Because if i spend time organizing notes instead of taking notes I’ll never get anything done. Also I have a headache and homework is due soon.

cond variables

What if i go off and take notes during class on my compoiter instead of my paper notebook

signal and broadcast are ways to tell a thread that some condition might be true. Not that it’s definitely true.

Also order is really important.
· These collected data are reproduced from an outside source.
-- ==== Sys2Proof/Syntax.lean ====
section
/-! DEFINITION. Syntax.lean: one constructor per row of spec/opcode_table.json: the 228 instruction
words of 03_encoding.md and the 122 events of the device (95_what_each_step_holds.md). -/
namespace Sys2Proof

/-- Element types and formats, codes 0 to 13 of R62. -/
inductive Ty where
  | f64 | f32 | f16 | bf16 | i64 | i32 | i16 | i8 | u64 | u32 | u16 | u8 | e4m3 | e5m2
  deriving DecidableEq, Repr

/-- Scope codes 0 to 4 of R63. -/
inductive Scope where
  | core | cluster | die | package | system
  deriving DecidableEq, Repr

/-- Integer kinds of FCVTFI and FCVTIF (R63). -/
inductive IntKind where
  | i64 | i32 | u64 | u32
  deriving DecidableEq, Repr

/-- Element sizes of VLDBC (R63). -/
inductive Size where
  | s64 | s32 | s16 | s8
  deriving DecidableEq, Repr

/-- Width of an atomic or a watch (R63). -/
inductive Width where
  | w64 | w32
  deriving DecidableEq, Repr

/-- Load qualifiers (R63, R108). -/
inductive LoadQ where
  | plain | f | fe
  deriving DecidableEq, Repr

/-- Store qualifiers (R63, R108). -/
inductive StoreQ where
  | plain | ef | f
  deriving DecidableEq, Repr

/-- Classes of an accumulator tile (R63, R82). -/
inductive TileClass where
  | int | f8 | f32
  deriving DecidableEq, Repr

/-- Operand formats of the MAT major (R63). -/
inductive MatFmt where
  | e4m3 | w2 | w3 | w4 | w5 | w6 | w7 | w8
  deriving DecidableEq, Repr

/-- TLBINV kinds (R59). -/
inductive TlbKind where
  | page | context | all
  deriving DecidableEq, Repr

/-- HMOD modifiers with their values (R68). -/
inductive HMod where
  | rm (mode : BitVec 2)
  | sat (satf8 : Bool)
  | na
  | ftz (ftz daz : Bool)
  deriving DecidableEq, Repr

/-- Who makes a register write that an event carries (R247, R378, R382). -/
inductive Writer where
  | host
  | machine
  | supervisor (ctx : Nat)
  deriving DecidableEq, Repr

/-- One constructor per row of the opcode table. Register fields are named d, a, b, e as in R53. -/
inductive Instr where
  -- INTA (R88)
  | add (d a b : Reg) | sub (d a b : Reg) | and (d a b : Reg) | or (d a b : Reg) | xor (d a b : Reg)
  | andn (d a b : Reg) | sll (d a b : Reg) | srl (d a b : Reg) | sra (d a b : Reg)
  | rol (d a b : Reg) | ror (d a b : Reg) | slt (d a b : Reg) | sltu (d a b : Reg)
  | min (d a b : Reg) | max (d a b : Reg) | minu (d a b : Reg) | maxu (d a b : Reg)
  | mul (d a b : Reg) | mulh (d a b : Reg) | mulhu (d a b : Reg)
  | div (d a b : Reg) | divu (d a b : Reg) | rem (d a b : Reg) | remu (d a b : Reg)
  | addw (d a b : Reg) | subw (d a b : Reg) | mulw (d a b : Reg)
  | cnt (d a : Reg) | clz (d a : Reg) | ctz (d a : Reg) | bswap (d a : Reg)
  | sel (d a b e : Reg)
  -- immediates (R90, R91)
  | addi (d a : Reg) (i : BitVec 16) | andi (d a : Reg) (i : BitVec 16) | ori (d a : Reg) (i : BitVec 16)
  | xori (d a : Reg) (i : BitVec 16) | slti (d a : Reg) (i : BitVec 16) | sltiu (d a : Reg) (i : BitVec 16)
  | slli (d a : Reg) (sh : BitVec 6) | srli (d a : Reg) (sh : BitVec 6) | srai (d a : Reg) (sh : BitVec 6)
  | lui (d : Reg) (i : BitVec 16) | auipc (d : Reg) (i : BitVec 16)
  -- control (R92-R99)
  | follow (l : BitVec 2) | detach
  | sysrd (d : Reg) (id : BitVec 12) | syswr (a : Reg) (id : BitVec 12)
  | beq (a b : Reg) (i : BitVec 16) | bne (a b : Reg) (i : BitVec 16) | blt (a b : Reg) (i : BitVec 16)
  | bge (a b : Reg) (i : BitVec 16) | bltu (a b : Reg) (i : BitVec 16) | bgeu (a b : Reg) (i : BitVec 16)
  | jal (off : BitVec 26) | jalr (d a : Reg) (i : BitVec 16)
  -- loads and stores (R105-R111)
  | ld (d a : Reg) (i : BitVec 16) | lw (d a : Reg) (i : BitVec 16) | lwu (d a : Reg) (i : BitVec 16)
  | lh (d a : Reg) (i : BitVec 16) | lhu (d a : Reg) (i : BitVec 16) | lb (d a : Reg) (i : BitVec 16)
  | lbu (d a : Reg) (i : BitVec 16) | fld (d a : Reg) (i : BitVec 16)
  | sd (a b : Reg) (i : BitVec 16) | sw (a b : Reg) (i : BitVec 16) | sh (a b : Reg) (i : BitVec 16)
  | sb (a b : Reg) (i : BitVec 16) | fsd (a b : Reg) (i : BitVec 16)
  | sld (d a : Reg) (q : LoadQ) (i : BitVec 14) | sst (a b : Reg) (q : StoreQ) (i : BitVec 14)
  | vld (d a b : Reg) | vst (d a b : Reg) | vsld (d a b : Reg) (q : LoadQ) | vsst (d a b : Reg) (q : StoreQ)
  | vldbc (d a b : Reg) (s : Size) | flw (d a b : Reg) | fsw (d a b : Reg)
  | qld (a b e : Reg) | qst (a b e : Reg) | pref (a b : Reg) | cflush (a b : Reg)
  -- atomics (R116-R119)
  | amoadd (d a b : Reg) (w : Width) | amoand (d a b : Reg) (w : Width) | amoor (d a b : Reg) (w : Width)
  | amoxor (d a b : Reg) (w : Width) | amomin (d a b : Reg) (w : Width) | amomax (d a b : Reg) (w : Width)
  | amominu (d a b : Reg) (w : Width) | amomaxu (d a b : Reg) (w : Width) | amoswap (d a b : Reg) (w : Width)
  | amocas (d a b : Reg) (w : Width) | amofadd (d a b : Reg) (w : Width)
  | fence (s : Scope) | fencej (s : Scope) | wfe
  -- messages (R191-R198)
  | send (d a : Reg) (ch : BitVec 6) (len : BitVec 4) | sendv (d a : Reg) (ch : BitVec 6)
  | sendnz (d a : Reg) (ch : BitVec 6) (t : Ty) | hret | hyield
  | hbind (a : Reg) (ch : BitVec 6) (prio : BitVec 4)
  | hunbind (ch : BitVec 6) | hmask (ch : BitVec 6) | hunmask (ch : BitVec 6) | hpend (ch : BitVec 6)
  | hquery (d : Reg) (ch : BitVec 6) | watch (d a : Reg) (ch : BitVec 6) (w : Width)
  | rsend (d : Reg) (ch : BitVec 6) (len : BitVec 4)
  -- jobs, lineage, stash, barriers (R59)
  | japp (a b : Reg) | jwait (a b : Reg) | jpoll (d a : Reg) | jabort (a : Reg) | kapp (a b : Reg) | kwait (a b : Reg)
  | lfork (d a : Reg) | ldrop (a : Reg) | lwr (a b e : Reg) | lrd (d a b : Reg) | lstat (d a : Reg)
  | stash (a b e : Reg) | restore (a b e : Reg) | sstat (d a : Reg)
  | barr (d a : Reg) | bwait (a b : Reg) | barw (a : Reg) | binit (a b e : Reg)
  -- scalar floating point (R127-R134)
  | fadd (d a b : Reg) (t : Ty) | fsub (d a b : Reg) (t : Ty) | fmul (d a b : Reg) (t : Ty) | fdiv (d a b : Reg) (t : Ty)
  | fsqrt (d a : Reg) (t : Ty) | fmin (d a b : Reg) (t : Ty) | fmax (d a b : Reg) (t : Ty)
  | feq (d a b : Reg) (t : Ty) | flt (d a b : Reg) (t : Ty) | fle (d a b : Reg) (t : Ty)
  | fclass (d a : Reg) (t : Ty) | fsgnj (d a b : Reg) (t : Ty) | fsgnjn (d a b : Reg) (t : Ty) | fsgnjx (d a b : Reg) (t : Ty)
  | fcvtf (d a : Reg) (src dst : Ty) | fcvtfi (d a : Reg) (k : IntKind) (t : Ty) | fcvtif (d a : Reg) (k : IntKind) (t : Ty)
  | fmvxf (d a : Reg) (t : Ty) | fmvfx (d a : Reg) (t : Ty)
  | fmaddD (d a b e : Reg) | fmsubD (d a b e : Reg) | fnmaddD (d a b e : Reg) | fnmsubD (d a b e : Reg)
  | fmaddS (d a b e : Reg) | fmsubS (d a b e : Reg) | fnmaddS (d a b e : Reg) | fnmsubS (d a b e : Reg)
  -- vectors (R135-R147)
  | vadd (d a b : Reg) (t : Ty) | vsub (d a b : Reg) (t : Ty) | vmul (d a b : Reg) (t : Ty)
  | vmin (d a b : Reg) (t : Ty) | vmax (d a b : Reg) (t : Ty)
  | vand (d a b : Reg) (t : Ty) | vor (d a b : Reg) (t : Ty) | vxor (d a b : Reg) (t : Ty)
  | vsll (d a b : Reg) (t : Ty) | vsrl (d a b : Reg) (t : Ty) | vsra (d a b : Reg) (t : Ty)
  | vcmpeq (d a b : Reg) (t : Ty) | vcmplt (d a b : Reg) (t : Ty) | vcmple (d a b : Reg) (t : Ty)
  | vsel (d a b : Reg) (t : Ty) | vabs (d a : Reg) (t : Ty) | vneg (d a : Reg) (t : Ty)
  | vcvt (d a : Reg) (src dst : Ty) | vredsum (d a : Reg) (t : Ty) | vredmax (d a : Reg) (t : Ty) | vredmin (d a : Reg) (t : Ty)
  | vperm (d a b : Reg) (t : Ty) | vbcl (d a b : Reg) (t : Ty) | vextx (d a b : Reg) (t : Ty) | vinsx (d a b : Reg) (t : Ty)
  | vmov (d a : Reg) | vcnt (d a : Reg) (t : Ty) | vzero (d : Reg)
  | vfmaF64 (d a b e : Reg) | vfmaF32 (d a b e : Reg) | vfmaF16 (d a b e : Reg) | vfmaBf16 (d a b e : Reg)
  | vfmsF64 (d a b e : Reg) | vfmsF32 (d a b e : Reg) | vdot4I8 (d a b e : Reg) | vdot2Bf16 (d a b e : Reg)
  | vexp (d a : Reg) (t : Ty) | vexp2 (d a : Reg) (t : Ty) | vlog2 (d a : Reg) (t : Ty) | vrcp (d a : Reg) (t : Ty)
  | vrsqrt (d a : Reg) (t : Ty) | vtanh (d a : Reg) (t : Ty) | vsigm (d a : Reg) (t : Ty) | vrand (d : Reg) (t : Ty)
  | lvon | lvoff | lvqry (d : Reg)
  -- matrices and bit planes (R159-R172)
  | mmulSp (t : BitVec 2) (fa : MatFmt) (a b : Reg) (fb : MatFmt)
  | mmulAcc (t : BitVec 2) (fa : MatFmt) (a b : Reg) (fb : MatFmt) (ta : BitVec 2)
  | mmulzSp (t : BitVec 2) (fa : MatFmt) (a b : Reg) (fb : MatFmt)
  | mmulzAcc (t : BitVec 2) (fa : MatFmt) (a b : Reg) (fb : MatFmt) (ta : BitVec 2)
  | mzero (d : Reg) (c : TileClass) | mload (d a b : Reg) (t : Ty) | mstore (d a b : Reg) (t : Ty)
  | mscacc (d a b e : Reg) | mcvt (d : Reg) (c : TileClass) | mcopy (d a : Reg) | mflags (d : Reg)
  | bpq (d a b : Reg) (m : BitVec 5) | bpdq (d a b : Reg) (m : BitVec 5) | bpack (d a : Reg) (m : BitVec 5)
  | bunpack (d a : Reg) (m : BitVec 5) | bpmaxe (d a : Reg)
  -- system (R290, R304, R320)
  | ecall | eret | brk | wfi | tlbinv (a b : Reg) (k : TlbKind) | ptload (a : Reg) (sel : BitVec 5) | halt
  -- hints (R67)
  | himm (p : BitVec 23) | hmod (m : HMod) | hsched (first : Bool)
  | rep (c : BitVec 6) (ds as bs : BitVec 3) | realign (n : BitVec 5)
  -- a fetched word that is illegal, and a fetch that faults (R64, R65); they stand here because compiled code can build
  -- only a type's first constructors
  | illegalWord (w : IWord) | fetchFault (cause : Nat) (va : Word)
  -- events of one core (c is the physical core, 0 to 1,151)
  | followJoin (c : Nat) | followTimeout (c : Nat) | realignJoin (c : Nat) | realignTimeout (c : Nat)
  | wfeWake (c : Nat) | wfeTimeout (c : Nat) | loadStreamFetch (c : Nat) | storeStreamWrite (c : Nat) | matrixRetire (c : Nat)
  -- events that take the k-th item in flight
  | remoteStoreAck (k : Nat) | vqoPushArrival (k : Nat) | stageCreditArrival (k : Nat) | stageCreditRevoke (k : Nat)
  | messageDelivery (k : Nat) | spillHoldRelease (k : Nat)
  | activationStart (c : Nat) | systemChannelEntry (c : Nat)
  | remoteLoad (c : Nat) | remoteStore (c : Nat) | remoteCopy (c : Nat) | remoteAtomic (c : Nat) | reductionPartial (c : Nat)
  | barrierArrival (k : Nat) | childArrival (k : Nat) | barrierRelease (k : Nat) | barrierWait (k : Nat) | barrierWaitRetry (k : Nat)
  | pageWalk (bay : Nat)
  -- protocol events (h is the home core's logical id, base a region's address)
  | rd (k : Nat) | rdx (k : Nat) | wb (c line : Nat) | drop (c line : Nat) | rack (k : Nat) | timeout (h base : Nat)
  | rst (k : Nat) | ramo (k : Nat) | lexp (h base agent : Nat) | fenced (h base agent : Nat) | recall (h base : Nat)
  | protoRetry (k : Nat) | regionMerge (h base : Nat)
  | grants (k : Nat) | grantx (k : Nat) | ackw (k : Nat) | ownerRecall (k : Nat) | downgrade (k : Nat) | upd (k : Nat)
  | inv (k : Nat) | amores (k : Nat)
  | leaseRenewal (h base agent : Nat) | heartbeatLoss (agent : Nat) | meridianPulse (agent localTime : Nat) | halyardSilence (agent : Nat)
  | hostSnoop (line : Nat) (invalidate : Bool) (data : Option Line)
  | hostMemAccess (pa n : Nat) (store : Option Word) | doorbellWrite (die qnum addr : Nat)
  -- schedulers and engines (k is a card's number in the die's append order)
  | jobStart (die cls : Nat) | copy (die k : Nat) | copyt (die k : Nat) | fill (die k : Nat) | lz4x (die k : Nat) | lz4c (die k : Nat)
  | crc (die k : Nat) | lflatten (die k : Nat) | lrebase (die k : Nat) | ldiff (die k : Nat) | lresolve (die k : Nat)
  | cksave (die k : Nat) | ckload (die k : Nat) | cardRetire (die k : Nat)
  | stashOperation (die k : Nat) | restoreOperation (die k : Nat)
  | launchDeal (die k : Nat) | groupPlacement (c : Nat) | launchComplete (die k : Nat) | balanceExchange (die : Nat)
  | gangReserve (die : Nat) | sliceExpiry (c : Nat) | preemptionRequest (c : Nat) | saveComplete (c : Nat) | groupResume (c : Nat)
  | preempt (die : Nat) (v : Word) (w : Writer)
  | fcmdAssign (die : Nat) (v : Word) | fcmdRelease (die : Nat) (v : Word) | fcmdRetire (die : Nat) (v : Word)
  | zeroingComplete (die frame : Nat)
  -- contexts
  | create (v : Word) | start (v : Word) | stop (v : Word) | resume (v : Word) | destroy (v : Word) | contextDrained (ctx : Nat)
  -- links
  | lcmdEnable (p : Nat) | lcmdDisable (p : Nat) | lcmdUnfence (p : Nat) | lcmdRetrain (p : Nat)
  | lctlWrite (p : Nat) (v : Word) (w : Writer) | trainingEnd (p : Nat) (good : Nat) | trainingTimeout (p : Nat)
  | retrainEnd (p : Nat) (good : Nat) | retrainTimeout (p : Nat) | laneErrorLimit (p lane : Nat)
  | dataFlit (p : Nat) (flit : List Byte) | nak (p : Nat) (flit : List Byte) | idleAckFlit (p : Nat) (flit : List Byte)
  | heartbeatFlit (p : Nat) (flit : List Byte) | fenceNotice (p : Nat) (flit : List Byte) | compSample (p : Nat)
  | halyardHeartbeat (pkt : BitVec 128) | halyardRestart (pkt : BitVec 128) | halyardResync (pkt : BitVec 128)
  | halyardFenceNotice (pkt : BitVec 128)
  -- platform
  | deviceReset | powerWindow (watts : Nat) | correctedError (kind unit loc detail : Nat)
  | uncorrectableError (pa : Nat) | watchdogExpiry (c : Nat) | registerWrite (off : Nat) (v : Word) (w : Writer)
  | corePowerGating (c : Nat) | coreFailure (c : Nat)
  deriving DecidableEq, Repr

end Sys2Proof
end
If the intention is something like this:

this might happen instead:

To fix this, there’s two things that work in tandem.

Thread A:

//...fork off thread b...

pthread_mutex_lock(&mutex);
while (!done)
  pthread_cond_wait(&condvar, &mutex); //releases the mutex while waiting
pthread_mutex_unlock(&mutex);

Thread B:

//...do work...

pthread_mutex_lock(&mutex);
done = true;
pthread_cond_broadcast(&condvar);
pthread_mutex_unlock(&mutex);

So now you have something like this

or if thread B is scheduled quickly:

why while instead of if? Spurious wakeups. What if done can be set back to false by a third thread (or, more realistically, the condition is more complex than a simple done boolean)? When you have the mutex you need to check that the condition is still true. I think this is another example of the “condvar shouldn’t be the only wakeup trigger” principle

Basically where’s the “condition” in “condition variable”? It’s in the while loop that you should always use when waiting on condition variables.

semaphores

Kind of a lower-level primitive than both locks and condvars. (You can use semaphores to implement both). Apparently this was Dijkastra’s idea. (Insert a weird slide glazing Dijkastra.) (Advice: Either use semaphores or use locks+CVs, combining both will lead to a mess.)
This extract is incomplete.